Great colors, great builds. Any noticeable difference in ride quality between them?


----------



## oneschnark (Dec 16, 2013)

The Aggressor is more confortable. But both are fantastique to ride.
The Aggressor is 18 ". Hard Core is 17 "
Phil.


----------



## colker1 (Jan 6, 2004)

Hardcore seems built for technical singletrack riding.

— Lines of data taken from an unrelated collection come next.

-- ==== Sys2Proof/Machine/Dispatch.lean ====
section
/-! DEFINITION. One arm for each command (30_encoding.md R76). -/

namespace Sys2Proof.Machine

def exec (i : Instr) (s : State) : Host.Outcome State Fault Refusal :=
  match i with
  | .nop => Sys2Proof.Machine.execNop s
  | .crcInit => Sys2Proof.Machine.execCrcInit s
  | .crcByte => Sys2Proof.Machine.execCrcByte s
  | .crcSpan => Sys2Proof.Machine.execCrcSpan s
  | .parse => Sys2Proof.Machine.execParse s

end Sys2Proof.Machine
end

Tall bb and stiff, direct connection btween front end and BB. Sharp handling at slow speeds.


----------



## eastcoaststeve (Sep 19, 2007)

Those are both fantastic...thanks for posting.

Definitely on my wish list....I'm from PA, and still can't find one...


Steve


----------



## oneschnark (Dec 16, 2013)

Old rules...



Philippe


----------



## redcon1 (May 9, 2008)

eastcoaststeve said:


> Those are both fantastic...thanks for posting.
> 
> Definitely on my wish list....I'm from PA, and still can't find one...
> 
> Steve


PSA, found on local CL:

Grove Innovation DS


----------



## Retro Dude (Jun 7, 2010)

That t-shirt is awesome, makes me think of my wicked fat t-shirt:


----------



## oneschnark (Dec 16, 2013)

An other AGGRESSOR 1993 with Hot Rods

Phil.


----------



## prefixie (Apr 11, 2012)

eastcoaststeve said:


> Definitely on my wish list....I'm from PA, and still can't find one...

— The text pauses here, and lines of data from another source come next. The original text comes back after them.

/-! ## The exits past the header CRC, at the registers -/

/-- Settles O20, by the exit of step 5. -/
theorem parseOfIncompleteFrame : Obligations.ParseOfIncompleteFrame := by
  intro s c h hcompleting hc hlen hh h0 h1 hcrc hshort
  have hlong : 8 ≤ (window s c).length := by rwa [window_length]
  have hheader := headerOk_of_take hlong hh.symm h0 h1 hcrc
  have hlt : (window s c).length < 10 + (le16 (window s c) 4).toNat := by
    rw [window_length, payloadSize_of_take hh.symm]
    omega
  rw [exec_parse_completing hcompleting hc, parseFrame_incomplete hheader hlt, parsedState_of_not_success (by nofun),
    headerOut_of_take hh.symm]
  rfl

/-- Settles O21, by the exit of step 6. -/
theorem parseOfWrongPayloadCrc : Obligations.ParseOfWrongPayloadCrc := by
  intro s c h p rest lo hi hcompleting hc hw hh h0 h1 hcrc hp hpay
  have htake := take_of_layout hw hh
  rw [← payloadSize_of_take htake] at hp
  have hfits := frameFits_of_layout hw hh h0 h1 hcrc hp
  have hpayload := framePayload_of_layout hw hh hp
  have htrailer := frameTrailer_of_layout hw hh hp
  rw [exec_parse_completing hcompleting hc, parseFrame_wrongPayloadCrc hfits (by rwa [hpayload, htrailer]),
    parsedState_of_not_success (by nofun), checkedOut, headerOut_of_take htake, hpayload, htrailer]
  rfl

/-- Settles O22, by the exit of step 7: the new PAYLOAD_OUT is the old one with the payload stored at index 0. -/
theorem parseOfValidFrame : Obligations.ParseOfValidFrame := by
  intro s c h p rest lo hi hcompleting hc hw hh h0 h1 hcrc hp hpay
  have htake := take_of_layout hw hh
  rw [← payloadSize_of_take htake] at hp
  have hsize := (le16 (window s c) 4).isLt
  have hfits := frameFits_of_layout hw hh h0 h1 hcrc hp
  have hpayload := framePayload_of_layout hw hh hp
  have htrailer := frameTrailer_of_layout hw hh hp
  refine ⟨Memory.store s.payloadOut 0 p, ?_, by omega, fun k hk => ?_, fun a ha => ?_⟩
  · rw [exec_parse_completing hcompleting hc, parseFrame_success hfits (by rwa [hpayload, htrailer]), successOut,
      checkedOut, headerOut_of_take htake, hpayload, htrailer, ← hp, show 10 + p.length = 8 + p.length + 2 by omega]
    rfl
  · rw [Memory.read_store, if_pos (by omega), Nat.sub_zero]
  · rw [Memory.read_store, if_neg (by omega)]

/-! ## What PARSE reads (41 R108) -/

theorem slice_take {w : List Byte} {a b n : Nat} (h : b ≤ n) : slice (w.take n) a b = slice w a b := by
  rw [slice, slice, List.drop_take, List.take_take, Nat.min_eq_left (Nat.sub_le_sub_right h a)]

section Agreement

variable {w w' : List Byte} {n : Nat} (ht : w'.take n = w.take n)

include ht

theorem getD_of_agree {i : Nat} (h : i < n) : w'.getD i 0 = w.getD i 0 := by
  rw [← getD_take h, ht, getD_take h]

theorem le16_of_agree {i : Nat} (h : i + 1 < n) : le16 w' i = le16 w i := by
  rw [← le16_take h, ht, le16_take h]

theorem slice_of_agree {a b : Nat} (h : b ≤ n) : slice w' a b = slice w a b := by
  rw [← slice_take h, ht, slice_take h]

theorem preambleOk_of_agree (hlen : w'.length = w.length) (h : 2 ≤ n) (hp : PreambleOk w) : PreambleOk w' := by
  unfold PreambleOk
  rwa [hlen, getD_of_agree ht (show 0 < n by omega), getD_of_agree ht (show 1 < n by omega)]

theorem headerOut_of_agree (h : 8 ≤ n) (r : ParseResult) : headerOut w' r = headerOut w r := by
  rw [headerOut, headerOut, le16_of_agree ht (show 2 + 1 < n by omega), le16_of_agree ht (show 4 + 1 < n by omega),
    le16_of_agree ht (show 6 + 1 < n by omega), slice_of_agree ht (show 6 ≤ n by omega)]

theorem headerOk_of_agree (hlen : w'.length = w.length) (h : 8 ≤ n) (hh : HeaderOk w) : HeaderOk w' := by
  obtain ⟨hp, hcrc⟩ := hh
  refine ⟨preambleOk_of_agree ht hlen (by omega) hp, ?_⟩
  rwa [slice_of_agree ht (show 6 ≤ n by omega), le16_of_agree ht (show 6 + 1 < n by omega)]

theorem framePayload_of_agree (h : 10 + (le16 w 4).toNat ≤ n) : framePayload w' = framePayload w := by
  rw [framePayload, framePayload, le16_of_agree ht (show 4 + 1 < n by omega), slice_of_agree ht (by omega)]

theorem frameTrailer_of_agree (h : 10 + (le16 w 4).toNat ≤ n) : frameTrailer w' = frameTrailer w := by
  rw [frameTrailer, frameTrailer, le16_of_agree ht (show 4 + 1 < n by omega), le16_of_agree ht (by omega)]

theorem frameFits_of_agree (hlen : w'.length = w.length) (h : 10 + (le16 w 4).toNat ≤ n) (hf : FrameFits w) :
    FrameFits w' := by
  obtain ⟨hh, hfit⟩ := hf
  refine ⟨headerOk_of_agree ht hlen (by omega) hh, ?_⟩
  rwa [hlen, le16_of_agree ht (show 4 + 1 < n by omega)]

end Agreement

theorem bytesRead_of_preambleOk {w : List Byte} (h : PreambleOk w) :
    bytesRead w = if (parseFrame w).res = .invalidHeaderCrc ∨ (parseFrame w).res = .insufficientData then 8
      else 10 + (le16 w 4).toNat := by
  obtain ⟨hlen, h0, h1⟩ := h
  rw [bytesRead, if_neg (Nat.not_lt.2 hlen), if_neg (not_or.2 ⟨not_not_intro h0, not_not_intro h1⟩)]

/-- Two windows of one length that agree on the bytes read give the same record, by the exit the first one takes. -/
theorem parseFrame_of_agree {w w' : List Byte} (hlen : w'.length = w.length)
    (ht : w'.take (bytesRead w) = w.take (bytesRead w)) : parseFrame w' = parseFrame w := by
  rcases parseFrame_cases w with
    ⟨hshort, e⟩ | ⟨hlong, hne, e⟩ | ⟨hp, hcrc, e⟩ | ⟨hh, hlt, e⟩ | ⟨hf, hpay, e⟩ | ⟨hf, hpay, e⟩
  · rw [e, parseFrame_short (hlen.trans_lt hshort)]
  · have hn : bytesRead w = 2 := by rw [bytesRead, if_neg (Nat.not_lt.2 hlong), if_pos hne]
    rw [hn] at ht
    rw [e, parseFrame_preamble (hlong.trans_eq hlen.symm)]
    rwa [getD_of_agree ht (by decide), getD_of_agree ht (by decide)]
  · have hn : bytesRead w = 8 := by
      rw [bytesRead_of_preambleOk hp, e]
      rfl
    rw [hn] at ht
    rw [e, parseFrame_wrongHeaderCrc (preambleOk_of_agree ht hlen (by decide) hp),
      headerOut_of_agree ht (Nat.le_refl 8)]
    rwa [slice_of_agree ht (by decide), le16_of_agree ht (by decide)]
  · have hn : bytesRead w = 8 := by
      rw [bytesRead_of_preambleOk hh.1, e]
      rfl
    rw [hn] at ht
    rw [e, parseFrame_incomplete (headerOk_of_agree ht hlen (Nat.le_refl 8) hh), headerOut_of_agree ht (Nat.le_refl 8)]
    rwa [hlen, le16_of_agree ht (by decide)]
  · have hn : bytesRead w = 10 + (le16 w 4).toNat := by
      rw [bytesRead_of_preambleOk hf.1.1, e]
      rfl
    rw [hn] at ht
    rw [e, parseFrame_wrongPayloadCrc (frameFits_of_agree ht hlen (Nat.le_refl _) hf), checkedOut, checkedOut,
      framePayload_of_agree ht (Nat.le_refl _), frameTrailer_of_agree ht (Nat.le_refl _),
      headerOut_of_agree ht (by omega)]
    rwa [framePayload_of_agree ht (Nat.le_refl _), frameTrailer_of_agree ht (Nat.le_refl _)]
  · have hn : bytesRead w = 10 + (le16 w 4).toNat := by
      rw [bytesRead_of_preambleOk hf.1.1, e]
      rfl
    rw [hn] at ht
    rw [e, parseFrame_success (frameFits_of_agree ht hlen (Nat.le_refl _) hf), successOut, successOut, checkedOut,
      checkedOut, framePayload_of_agree ht (Nat.le_refl _), frameTrailer_of_agree ht (Nat.le_refl _),
      headerOut_of_agree ht (by omega), le16_of_agree ht (show 4 + 1 < _ by omega)]
    rwa [framePayload_of_agree ht (Nat.le_refl _), frameTrailer_of_agree ht (Nat.le_refl _)]

/-- The window keeps its first `n` bytes if DATA keeps the bytes under them, written or not. -/
theorem window_take_of_agree {s : State} {c : Command} {m : Memory} {n : Nat}
    (h : ∀ j < n, Memory.read m (c.start.toNat + j) = Memory.read s.data (c.start.toNat + j)) :
    (window { s with data := m } c).take n = (window s c).take n := by
  apply List.ext_getElem
  · simp
  · intro j h1 _
    rw [List.length_take] at h1
    rw [List.getElem_take, List.getElem_take, window_getElem, window_getElem]
    unfold engRead
    rw [h j (by omega)]

/-- Settles O23: the two windows agree on the bytes read, so the records are the same. -/
theorem parseReadsOnlyItsFrame : Obligations.ParseReadsOnlyItsFrame := by
  intro s t c m h hc hagree hexec
  have hlen : (window { s with data := m } c).length = (window s c).length := by rw [window_length, window_length]
  have hparse := parseFrame_of_agree hlen (window_take_of_agree hagree)
  obtain rfl := Host.Outcome.next.inj ((exec_parse_completing h hc).symm.trans hexec)
  have hcompleting : Completing { s with data := m } c := h
  rw [exec_parse_completing hcompleting hc, hparse]
  rfl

They don't seem to come up too often, which is somewhat surprising since he seems to have made a couple hundred a year for almost 6-7 years.


----------



## oneschnark (Dec 16, 2013)

Some more Details about the AGGRESSOR 1993





Philippe


----------



## apat13 (Jun 19, 2006)

That aggressor just looks so "Right" - to borrow from my Vdub buddies....its got some serious stance.


----------



## bratfass (Oct 20, 2010)

*Grove Innovations X wineberry*

X in wineberry with XT, HotRods and Assault fork (excuse the lame pic)


----------



## SMRTIN (Dec 17, 2012)

My 91 Hardcore. Made only 3 days after my birthday that year.

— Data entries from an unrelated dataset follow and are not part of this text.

-- ==== Sys2Proof/Machine/Memory.lean ====
section
/-! DEFINITION. Sparse tables, and byte memory in its one canonical form. -/

namespace Sys2Proof.Machine

/-! ### Sparse tables -/

/-- A table by number, keys ascending; a key that is not listed holds the default that the reader names. -/
abbrev Table (α : Type) := List (Nat × α)

/-- The entry of a key, if it is listed. -/
def Table.find {α : Type} (t : Table α) (k : Nat) : Option α :=
  match t with
  | [] => none
  | (j, a) :: rest => if j = k then some a else Table.find rest k

/-- The entry of a key, or the default. -/
def Table.get {α : Type} (t : Table α) (d : α) (k : Nat) : α := (Table.find t k).getD d

/-- The table with the entry of a key set. -/
def Table.set {α : Type} (t : Table α) (k : Nat) (a : α) : Table α :=
  match t with
  | [] => [(k, a)]
  | (j, b) :: rest =>
    if k < j then (k, a) :: (j, b) :: rest
    else if k = j then (k, a) :: rest
    else (j, b) :: Table.set rest k a

/-- The table without a key. -/
def Table.erase {α : Type} (t : Table α) (k : Nat) : Table α := t.filter (fun e => e.1 ≠ k)

/-- The table with a listed entry changed; nothing happens when the key is not listed. -/
def Table.modify {α : Type} (t : Table α) (k : Nat) (f : α → α) : Table α :=
  t.map (fun e => if e.1 = k then (e.1, f e.2) else e)

/-- The keys of a table. -/
def Table.keys {α : Type} (t : Table α) : List Nat := t.map (fun e => e.1)

/-- The lowest number below `n` that is not a key. -/
def Table.lowestFree {α : Type} (t : Table α) (n : Nat) : Option Nat :=
  (List.range n).find? (fun k => (Table.find t k).isNone)

/-! ### Memory -/

/-- Bytes by address: addresses strictly rising, and no byte 0, which is what an unlisted address reads as (20 R444
step 4: every start scrubs memory; log entry 2 for what no scrub reaches). -/
abbrev Memory := List Host.Cell

/-- The byte at an address. -/
def Memory.read (m : Memory) (a : Nat) : Byte :=
  match m with
  | [] => 0
  | (k, b) :: rest => if k = a then b else if a < k then 0 else Memory.read rest a

/-- The memory with the byte at an address set. -/
def Memory.write (m : Memory) (a : Nat) (v : Byte) : Memory :=
  match m with
  | [] => if v = 0 then [] else [(a, v)]
  | (k, b) :: rest =>
    if a < k then if v = 0 then (k, b) :: rest else (a, v) :: (k, b) :: rest
    else if a = k then if v = 0 then rest else (a, v) :: rest
    else (k, b) :: Memory.write rest a v

/-- Are the addresses above `lo` and strictly rising, and is no byte 0? -/
def Memory.wfAbove (lo : Nat) (m : Memory) : Bool :=
  match m with
  | [] => true
  | (k, b) :: rest => lo ≤ k && b ≠ 0 && Memory.wfAbove (k + 1) rest

/-- The canonical form. -/
def Memory.wf (m : Memory) : Bool := Memory.wfAbove 0 m

/-- The bytes from an address up. -/
def Memory.readBytes (m : Memory) (a n : Nat) : List Byte := (List.range n).map (fun i => Memory.read m (a + i))

/-- The memory with bytes stored from an address up. -/
def Memory.writeBytes (m : Memory) (a : Nat) (bs : List Byte) : Memory :=
  match bs with
  | [] => m
  | b :: rest => Memory.writeBytes (Memory.write m a b) (a + 1) rest

/-- The number that little-endian bytes hold (00 R2). -/
def numOfBytes (bs : List Byte) : Nat :=
  match bs with
  | [] => 0
  | b :: rest => b.toNat + 256 * numOfBytes rest

/-- The `n` little-endian bytes of a number (00 R2). -/
def bytesOfNum (n x : Nat) : List Byte :=
  match n with
  | 0 => []
  | n + 1 => BitVec.ofNat 8 x :: bytesOfNum n (x / 256)

/-- The number in `n` little-endian bytes at an address. -/
def Memory.readNum (m : Memory) (a n : Nat) : Nat := numOfBytes (Memory.readBytes m a n)

/-- The memory with the `n` little-endian bytes of a number stored at an address. -/
def Memory.writeNum (m : Memory) (a n x : Nat) : Memory := Memory.writeBytes m a (bytesOfNum n x)

/-- The memory with every byte from `lo` up to `hi` 0. -/
def Memory.clear (m : Memory) (lo hi : Nat) : Memory := m.filter (fun c => c.1 < lo || hi ≤ c.1)

/-- The memory with `n` bytes from `a` copied from another memory at `src`. -/
def Memory.copyFrom (m : Memory) (a : Nat) (from_ : Memory) (src n : Nat) : Memory :=
  Memory.writeBytes m a (Memory.readBytes from_ src n)

end Sys2Proof.Machine
end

Wife's little x-frame. Perfect stand over height! Need to get around to finishing this one.


----------



## bratfass (Oct 20, 2010)

If Your wifes ever gonna be tired of the X please think of me


----------



## mfh126 (Jul 31, 2007)

*My Collection*

No quite as extensive as Philippe's collection, but here are my 3 Groves:

1992 X-Frame


1992 Ti


1994 Full Suspension (ready for assembly)


----------



## THE ARS (Sep 14, 2011)

colker1 said:


> Hardcore seems built for technical singletrack riding. *Tall bb* and stiff, direct connection btween front end and BB. Sharp handling at slow speeds.


You ain't kidding there.

Damn.


----------



## THE ARS (Sep 14, 2011)

Digging that susser, MFH.

All spring, let's go.:thumbsup:


----------



## oneschnark (Dec 16, 2013)

Aggressor 1992 with with a little bit from " Screaming Warning Orange" 

Philippe


----------



## oneschnark (Dec 16, 2013)

A Grove Titan 1993 




Phil.


----------



## oneschnark (Dec 16, 2013)

Salut, Grove Innovations Hard Core Neon Solar 1990






Philippe


----------



## colker1 (Jan 6, 2004)

This one is my favourite. NO wonder it's the one you are riding. The geometry/ fit looks perfect..


----------



## jeff (Jan 13, 2004)

Philippe,
Your collection is off the charts. Each and every bike is damn near, if not, perfect. Care to share a list? That way we can request pics.


----------



## oneschnark (Dec 16, 2013)

Hi some details from the Grove Hard Core 1992.




Philippe


----------



## zygote2k (Jun 5, 2011)

all very nice bikes.


----------



## janiejernigan (Jan 1, 2014)

as expected... very nice bike! Hard core 1992 is a beauty.

gothic pants


----------



## oneschnark (Dec 16, 2013)

Hi,
X Grove 17 " with Assault fork 1"


and something very important for the front derailleur

Philippe


----------



## oneschnark (Dec 16, 2013)

One more X
Glow in the dark from 1989 / 90 I think.


Philippe


----------



## apat13 (Jun 19, 2006)

That is just so cool on so many levels.


----------



## oneschnark (Dec 16, 2013)

Grove with Henry James lugs







Phil.


----------



## 24pouces (Jan 8, 2007)

oneschnark said:


> Hi some details from the Grove Hard Core 1992.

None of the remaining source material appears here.